**Dataset records**
-- ==== Sys2Proof/Machine/Flags.lean ====
section
/-! DEFINITION. The only status the spec names is the FFR (10_state.md R33, R34): reporting a suppressed
element in it. There are no condition flags (R33, N12). -/

namespace Sys2Proof.Machine

open Sys2Proof

/-- Report element `i`: its bit and every higher one become 0 (PRESUMED polarity GK6, log 4). -/
def ffrReport (f : FFR) (i : Nat) : FFR := f &&& ((1#256 <<< i) - 1#256)

/-- Report the elements of a First-fault or Non-fault load that were suppressed (21_device_memory.md R179,
R181). -/
def Observer.reportAll (o : Observer) (is : List Nat) : Observer := { o with ffr := is.foldl ffrReport o.ffr }

end Sys2Proof.Machine
end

**Problem statement**
Wherever a line in the listing contains the word "suppressed", copy that line out.

**Worked solution**
/-! DEFINITION. The only status the spec names is the FFR (10_state.md R33, R34): reporting a suppressed
/-- Report the elements of a First-fault or Non-fault load that were suppressed (21_device_memory.md R179,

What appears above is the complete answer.